Our lunch petered on. I impressed upon my friend not be hard on himself. He merely suffered from that myopia that comes over all of us who invent. And thus, the point of this post. There are awful decisions when one endeavors into the collaborative world. This may be one of, if not, the hardest of all. Knowing when to walk away even if it means abandoning your investment, your creation, your inventive DNA, your baby. It’s never easy, always painful, but completely necessary in order to keep those who prey on artists from suborning the process and, for their own greedy or narcissistic motives, hijacking another’s good work to serve their sole-serving bottom line.
The hard part? Knowing it’s happening when it’s happening. But that’s another post. So unless you have a pal like me who’s unafraid to call how he sees it, then it’s a game of live, learn, abandon, and start over. In my case, I’ve learned it from the cornucopia of errors I’ve committed due to my own stupidity, ignorance, and lack of experience, most of which by now I’ve blogged about.
Remember. As an artist you create. Not once. Not twice. But all the time. And to leave a masterpiece or two behind is the price of doing an artist’s business.
7 Comments
Great advice… Knowing when to walk away or not get engaged to start with is most likely a skill as important as being able to finish! Thanks for the story, yet again Doug!
Love it…love how you called it…
That’s the rub. It’s always exciting to have someone enjoy your work. But you need to stay objective, very hard to do.

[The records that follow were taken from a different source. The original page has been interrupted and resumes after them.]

/-- A running step at an opcode byte of format F2, its operand given as a number (R53, R54). -/
theorem step_of_ext_opcode {s : State} {op : Byte} {i : Addr → Instr} {A : Addr}
    (hrow : ∀ b1 b2, decodeWindow op b1 b2 = i (extAddr b1 b2)) (hrun : s.Running) (hop : s.read s.pc = op)
    (hA : A.toNat = (s.read (s.pc + 1)).toNat * 256 + (s.read (s.pc + 2)).toNat) :
    step s = .next (s.after (i A)) := by
  rw [step_of_opcode hrun hop, hrow, extAddr_of_toNat hA]

/-- Settles O23: the fields of the state pushimm leaves; the byte after the opcode is its operand. -/
theorem pushimmResult : Obligations.PushimmResult := fun imm s =>
  ⟨_, exec_eq_after (.pushimm imm) s, rfl, rfl, rfl, rfl, fun a => Memory.read_write s.mem s.sp a imm, by
    rintro hrun hop rfl
    exact step_of_opcode hrun hop⟩

/-- Settles O24: the fields of the state pushext leaves; the byte it stores is read from the old memory. -/
theorem pushextResult : Obligations.PushextResult := fun A s =>
  ⟨_, exec_eq_after (.pushext A) s, rfl, rfl, rfl, rfl, fun a => Memory.read_write s.mem s.sp a (s.read A),
    step_of_ext_opcode decodeWindow_pushext⟩

/-- Settles O25: the fields of the state popinh leaves, memory the same. -/
theorem popinhResult : Obligations.PopinhResult := fun s =>
  ⟨_, exec_eq_after .popinh s, rfl, rfl, rfl, rfl, fun _ => rfl, fun hrun hop => step_of_opcode hrun hop⟩

/-- Settles O26: the fields of the state popext leaves; it stores at `A` whatever cell that is. -/
theorem popextResult : Obligations.PopextResult := fun A s =>
  ⟨_, exec_eq_after (.popext A) s, rfl, rfl, rfl, rfl,
    fun a => Memory.read_write s.mem A a (s.read (s.sp + 1)), step_of_ext_opcode decodeWindow_popext⟩

end Sys2Proof.Machine

/-! PROOFS. The conditional jumps: each compares the whole PSW byte with one encoding and writes `pc` alone
(R90, R91). -/

namespace Sys2Proof.Machine

theorem State.pcAfter_jnn_not_taken {s : State} (T : Addr) (h : s.psw = Config.pswN) :
    s.pcAfter (.jnn T) = s.pc + 3 :=
  if_pos h

/-- Settles O27: the fields of the state jnz leaves, `pc` by its two cases on the zero encoding. -/
theorem jnzResult : Obligations.JnzResult := fun A s =>
  ⟨_, exec_eq_after (.jnz A) s, s.pcAfter_jnz_taken A, s.pcAfter_jnz_not_taken A, rfl, rfl, rfl, fun _ => rfl,
    step_of_ext_opcode decodeWindow_jnz⟩

/-- Settles O28: the fields of the state jnn leaves, `pc` by its two cases on the negative encoding. -/
theorem jnnResult : Obligations.JnnResult := fun A s =>
  ⟨_, exec_eq_after (.jnn A) s, s.pcAfter_jnn_taken A, s.pcAfter_jnn_not_taken A, rfl, rfl, rfl, fun _ => rfl,
    step_of_ext_opcode decodeWindow_jnn⟩

end Sys2Proof.Machine

/-! PROOFS. The flags: UpdatePSW's three encodings (R96), and the order of the two stores of add and sub
(R101, U10). -/

namespace Sys2Proof.Machine

/-- R96's encoding with its zero test on the number. -/
theorem pswOf_eq_ite (r : Byte) :
    pswOf r = if r.toNat > 128 then 0x40 else if r.toNat = 0 then 0x80 else 0x00 := by
  have hzero : r.toNat = 0 ↔ r = 0 := BitVec.toNat_inj (y := 0)
  simp only [pswOf, hzero]
  rfl

/-- The result's range is told by its encoding. -/
theorem pswOf_eq_iff (r : Byte) :
    (pswOf r = 0x40 ↔ 129 ≤ r.toNat) ∧ (pswOf r = 0x80 ↔ r.toNat = 0)
      ∧ (pswOf r = 0x00 ↔ 1 ≤ r.toNat ∧ r.toNat ≤ 128) := by
  rw [pswOf_eq_ite]
  by_cases hneg : r.toNat > 128
  · rw [if_pos hneg]
    exact ⟨iff_of_true rfl hneg, iff_of_false (by decide) (by omega), iff_of_false (by decide) (by omega)⟩
  · rw [if_neg hneg]
    by_cases hzero : r.toNat = 0
    · rw [if_pos hzero]
      exact ⟨iff_of_false (by decide) hneg, iff_of_true rfl hzero, iff_of_false (by decide) (by omega)⟩
    · rw [if_neg hzero]
      exact ⟨iff_of_false (by decide) hneg, iff_of_false (by decide) hzero, iff_of_true rfl (by omega)⟩

/-- Settles O33: what an instruction does not store it keeps, and the byte UpdatePSW stores is `pswOf`'s. -/
theorem updatePswWrites : Obligations.UpdatePswWrites := by
  refine ⟨fun i s t hexec _ _ hstored => ?_, fun m r => ?_⟩
  · rw [eq_after_of_exec hexec, State.read_after_of_not_stored hstored]
  · obtain ⟨hneg, hzero, hnone⟩ := pswOf_eq_iff r
    have hcell : (m.updatePsw r).read 0xFFFB = pswOf r := Memory.read_write_same _ _ _
    rw [hcell]
    exact ⟨hneg.symm, hzero.symm, hnone.symm, fun b hb => Memory.read_write_other m _ hb⟩

/-- Stores to two different cells commute, so both orders read alike there. -/
theorem Memory.storeResult_order {m : Memory} {a : Addr} (r : Byte) (hwf : m.wf = true)
    (ha : a ≠ Config.pswAddr) : m.storeResult true a r = m.storeResult false a r := by
  refine canonicalMemoryIsDeterminedByReads _ _ (Memory.wf_storeResult _ _ _ hwf)
    (Memory.wf_storeResult _ _ _ hwf) fun b => ?_
  rw [Memory.read_storeResult_last, Memory.read_storeResult_first]
  by_cases hb : b = a
  · rw [if_pos hb, if_pos hb, if_neg (hb ▸ ha)]
  · rw [if_neg hb, if_neg hb]

/-- Settles O34: at one cell the later of the two stores is the one that stands. -/
theorem storeOrderMattersOnlyAtThePswCell : Obligations.StoreOrderMattersOnlyAtThePswCell := by
  refine fun m a r hwf => ⟨Memory.storeResult_order r hwf, ?_⟩
  rintro rfl
  exact ⟨Memory.read_write_same _ _ _, Memory.read_write_same _ _ _⟩

end Sys2Proof.Machine

/-! PROOFS. Arithmetic and logic: what add, sub and nor leave (R97 to R99), sub as a comparison (R98), and
the two readings of the operands (R100). -/

namespace Sys2Proof.Machine

section StoreResult
variable (m : Memory) (a : Addr) (r : Byte)

/-- The PSW is stored last, so its cell holds the encoding wherever the result lands (R101, D5). -/
theorem Memory.read_storeResult_psw : (m.storeResult Config.pswStoreLast a r).read Config.pswAddr = pswOf r :=
  (Memory.read_storeResult_last m a Config.pswAddr r).trans (if_pos rfl)

/-- Outside the PSW cell only the result is stored. -/
theorem Memory.read_storeResult_of_ne_psw {b : Addr} (hb : b ≠ Config.pswAddr) :
    (m.storeResult Config.pswStoreLast a r).read b = if b = a then r else m.read b :=
  (Memory.read_storeResult_last m a b r).trans (if_neg hb)

end StoreResult

section Results
variable (s : State)

theorem State.read_after_sub_psw : (s.after .sub).read 0xFFFB = pswOf (s.read (s.sp + 1) - s.read (s.sp + 2)) :=
  Memory.read_storeResult_psw _ _ _

variable {s}

theorem State.second_ne_psw (hsp : s.sp ≠ 0xFFF9) : s.sp + 2 ≠ Config.pswAddr :=
  fun h => hsp (sp_of_second_at_psw h.symm)

theorem State.read_after_add_second (hsp : s.sp ≠ 0xFFF9) :
    (s.after .add).read (s.sp + 2) = s.read (s.sp + 2) + s.read (s.sp + 1) :=
  (Memory.read_storeResult_of_ne_psw _ _ _ (State.second_ne_psw hsp)).trans (if_pos rfl)

theorem State.read_after_sub_second (hsp : s.sp ≠ 0xFFF9) :
    (s.after .sub).read (s.sp + 2) = s.read (s.sp + 1) - s.read (s.sp + 2) :=
  (Memory.read_storeResult_of_ne_psw _ _ _ (State.second_ne_psw hsp)).trans (if_pos rfl)

end Results

/-- Settles O29: the fields of the state add leaves; its PSW is the encoding even with `sp` = 0xFFF9. -/
theorem addResult : Obligations.AddResult := by
  rintro s r rfl
  exact ⟨_, exec_eq_after .add s, rfl, rfl, rfl, rfl, fun _ ha => Memory.read_storeResult_of_ne_psw _ _ _ ha,
    fun _ => (Memory.read_storeResult_psw _ _ _).trans (pswOf_eq_ite _), fun hrun hop => step_of_opcode hrun hop⟩

/-- Settles O30: the fields of the state sub leaves, which are add's but for the result. -/
theorem subResult : Obligations.SubResult := by
  rintro s r rfl
  exact ⟨_, exec_eq_after .sub s, rfl, rfl, rfl, rfl, fun _ ha => Memory.read_storeResult_of_ne_psw _ _ _ ha,
    fun _ => s.read_after_sub_psw.trans (pswOf_eq_ite _), fun hrun hop => step_of_opcode hrun hop⟩

/-- Settles O31: the fields of the state nor leaves, one byte stored. -/
theorem norResult : Obligations.NorResult := fun s =>
  ⟨_, exec_eq_after .nor s, rfl, rfl, rfl, rfl, fun a => Memory.read_write s.mem (s.sp + 2) a _,
    fun hrun hop => step_of_opcode hrun hop⟩

/-- A difference of operands up to 127 wraps to 129 or more exactly when it is below zero (R98). -/
theorem toNat_sub_of_small {x y : Byte} (hx : x.toNat ≤ 127) (hy : y.toNat ≤ 127) :
    (129 ≤ (x - y).toNat ↔ x.toNat < y.toNat) ∧ ((x - y).toNat = 0 ↔ x = y)
      ∧ (1 ≤ (x - y).toNat ∧ (x - y).toNat ≤ 128 ↔ y.toNat < x.toNat) := by
  rw [← BitVec.toNat_inj, BitVec.toNat_sub]
  omega

/-- Settles O36: the PSW tells the range of the difference, and that tells how the operands compare. -/
theorem subComparesSmallOperands : Obligations.SubComparesSmallOperands := by
  intro s t hx hy hexec
  obtain rfl := eq_after_of_exec hexec
  rw [s.read_after_sub_psw]
  obtain ⟨hneg, hzero, hnone⟩ := pswOf_eq_iff (s.read (s.sp + 1) - s.read (s.sp + 2))
  obtain ⟨hlt, heq, hgt⟩ := toNat_sub_of_small hx hy
  exact ⟨hneg.trans hlt, hzero.trans heq, hnone.trans hgt⟩

/-- The difference as a number, wrapped modulo 256 (R5). -/
theorem natCast_toNat_sub (x y : Byte) : ((x - y).toNat : Int) = ((x.toNat : Int) - (y.toNat : Int)) % 256 := by
  rw [BitVec.toNat_sub]
  omega

/-- Settles O37: the stored byte is the bit vectors' sum or difference, whatever the operands are read as. -/
theorem signedAndUnsignedReadingsAgree : Obligations.SignedAndUnsignedReadingsAgree := by
  rintro s t x y rfl rfl hsp
  constructor
  · intro hexec
    rw [eq_after_of_exec hexec, State.read_after_add_second hsp]
    exact ⟨BitVec.toNat_add _ _, BitVec.toInt_add _ _⟩
  · intro hexec
    rw [eq_after_of_exec hexec, State.read_after_sub_second hsp]
    exact ⟨natCast_toNat_sub _ _, BitVec.toInt_sub⟩

end Sys2Proof.Machine

/-! PROOFS. The one exception and the latches (R16, R110, R111, R114), and what a stopped core answers to the
host (R116, R117). -/

namespace Sys2Proof.Machine

/-- Settles O9: `exec` and `step` are total, and of the instructions only the invalid one writes `fault`. -/
theorem stepAlwaysAnswersNext : Obligations.StepAlwaysAnswersNext :=
  ⟨fun i s => ⟨_, exec_eq_after i s, s.faultAfter_of_defined⟩, fun s => ⟨_, step_eq s⟩⟩

/-- The fault latch over the opcode map of R56: only an invalid opcode sets it (R57, R114). -/
theorem State.faultAfter_decodeWindow (s : State) (op b1 b2 : Byte) :
    s.faultAfter (decodeWindow op b1 b2) = if 11 ≤ op.toNat then true else s.fault := by
  rcases opcode_cases op with
    (rfl | rfl | rfl | rfl | rfl | rfl | rfl | rfl | rfl | rfl | rfl) | hinvalid
  case inr => rw [decodeWindow_invalid hinvalid, if_pos hinvalid]; rfl
  all_goals rfl

/-- The halt latch over the opcode map of R56: only `halt` sets it (R71, R114). -/
theorem State.haltAfter_decodeWindow (s : State) (op b1 b2 : Byte) :
    s.haltAfter (decodeWindow op b1 b2) = if op = 0x01 then true else s.halt := by
  rcases opcode_cases op with
    (rfl | rfl | rfl | rfl | rfl | rfl | rfl | rfl | rfl | rfl | rfl) | hinvalid
  case inr =>
    rw [decodeWindow_invalid hinvalid, if_neg (ne_of_invalid_opcode hinvalid 0x01 (by decide))]
    rfl
  all_goals rfl

/-- Settles O15: both latches start clear, and the fetched instruction is the opcode map's. -/
theorem opcodeDecidesTheEvent : Obligations.OpcodeDecidesTheEvent := by
  intro s t hrun hstep
  obtain rfl := eq_after_of_step hrun hstep
  refine ⟨?halt, ?fault, hrun.not_both_latches_after _⟩
  case halt => simp [s.fetchInstr_eq, s.haltAfter_decodeWindow, hrun.2]
  case fault => simp [s.fetchInstr_eq, s.faultAfter_decodeWindow, hrun.1]

/-- A stopped core ignores Step and Run (R116). -/
theorem HostMove.eq_of_stopped {op : HostOp} {s t : State} (hmove : HostMove op s t) (hstop : s.stopped = true)
    (hop : op = .step ∨ op = .run) : t = s := by
  rcases hop with rfl | rfl
  · exact Host.Outcome.next.inj (hmove.symm.trans (step_of_stopped hstop))
  · obtain ⟨fuel, hrun⟩ := hmove
    exact (eq_of_runFor_of_stopped hstop hrun).symm

/-- Settles O51: Step and Run do nothing, and the other operations are O52's; Reset is O50's. -/
theorem onlyResetRestarts : Obligations.OnlyResetRestarts := by
  intro op s t hstop hmove
  refine ⟨hmove.eq_of_stopped hstop, fun hreset hconstruct => ?status, ?reset⟩
  case status =>
    by_cases hop : op = .step ∨ op = .run
    · rw [hmove.eq_of_stopped hstop hop]
    · obtain ⟨hstep, hrun⟩ := not_or.1 hop
      exact (hostWritesOnlyPortsAndImage op s t hmove hconstruct hstep hrun).1 hreset
  case reset =>
    rintro rfl
    obtain rfl := hmove
    exact ⟨⟨s.hostReset_fault, s.hostReset_halt⟩, s.hostReset_pc, s.hostReset_sp, s.hostReset_read⟩

end Sys2Proof.Machine

/-! PROOFS. LoadImage puts the image's bytes at consecutive addresses from 0x0000 (R136, U8). -/

namespace Sys2Proof.Machine

/-- Consecutive stores that do not run round memory each keep their byte: the later ones go to other addresses. -/
theorem Memory.read_writeBytes_getElem {m : Memory} {a : Addr} {bs : List Byte} {k : Nat} (hk : k < bs.length)
    (hsize : bs.length ≤ 65536) : (m.writeBytes a bs).read (a + BitVec.ofNat 16 k) = bs[k] := by
  induction bs generalizing m a k with
  | nil => exact absurd hk (Nat.not_lt_zero k)
  | cons v rest ih =>
    rw [List.length_cons] at hsize
    cases k with
    | zero =>
      have hlater : ∀ j < rest.length, a + BitVec.ofNat 16 0 ≠ a + 1 + BitVec.ofNat 16 j := by
        intro j hj heq
        rw [← add_ofNat_succ, BitVec.add_right_inj] at heq
        have hmod : 0 = (j + 1) % 65536 := congrArg BitVec.toNat heq
        omega
      rw [Memory.writeBytes, Memory.read_writeBytes_other hlater, Memory.read_write, if_pos (BitVec.add_zero a)]
      rfl
    | succ k =>
      rw [Memory.writeBytes, add_ofNat_succ, ih (Nat.lt_of_succ_lt_succ hk) (Nat.le_of_succ_le hsize)]
      rfl

/-- LoadImage puts byte `i` of the image at address `i` (R136). -/
theorem Memory.read_writeBytes_image {m : Memory} {a : Addr} {image : List Byte} (ha : a.toNat < image.length)
    (hsize : image.length ≤ 65536) : (m.writeBytes 0x0000 image).read a = image[a.toNat] := by
  have haddr : 0x0000 + BitVec.ofNat 16 a.toNat = a := by simp
  simpa only [haddr] using Memory.read_writeBytes_getElem (m := m) (a := 0x0000) ha hsize

/-- Settles O53: the image fits memory, so no byte of it is stored over; past it nothing is stored. -/
theorem loadImageEffect : Obligations.LoadImageEffect := fun s image =>
  ⟨fun hsize => ⟨s.setMem (s.mem.writeBytes 0x0000 image), if_pos hsize, rfl,
      fun _ ha => Memory.read_writeBytes_image ha hsize, fun _ ha => Memory.read_writeBytes_past_image ha⟩,
    fun hlong => if_neg (Nat.not_le_of_lt hlong)⟩

end Sys2Proof.Machine

/-! PROOFS. How a Run ends: its last step runs a halt or an invalid opcode (R114, R138). -/

namespace Sys2Proof.Machine

/-- Taking `n` Steps and then one more. -/
theorem last_step_of_steps_succ {n : Nat} {s t : State} (h : steps (n + 1) s = .next t) :
    ∃ u, steps n s = .next u ∧ step u = .next t := by
  induction n generalizing s with
  | zero =>
    rw [steps_succ 0 (step_eq s)] at h
    exact ⟨s, steps_zero s, (step_eq s).trans h⟩
  | succ n ih =>
    obtain ⟨u, hsteps, hstep⟩ := ih ((steps_succ (n + 1) (step_eq s)).symm.trans h)
    exact ⟨u, (steps_succ n (step_eq s)).trans hsteps, hstep⟩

BTW, you can make a bundle with books about screenwriting… 😉
It sounds like your friend was making unpaid revisions on a script that hadn’t actually been optioned or purchased. Am I reading that correctly? If so, why would the producer have a legal right to the writer’s work? Was there a contract of some kind? I am genuinely curious because I’ve been in a somewhat similar situation. Thanks!
Ouch. Aieee! even.
Having just abandoned a baby of my own, actually more like a teenager, this was very reassuring to read! Thanks as always for the wisdom.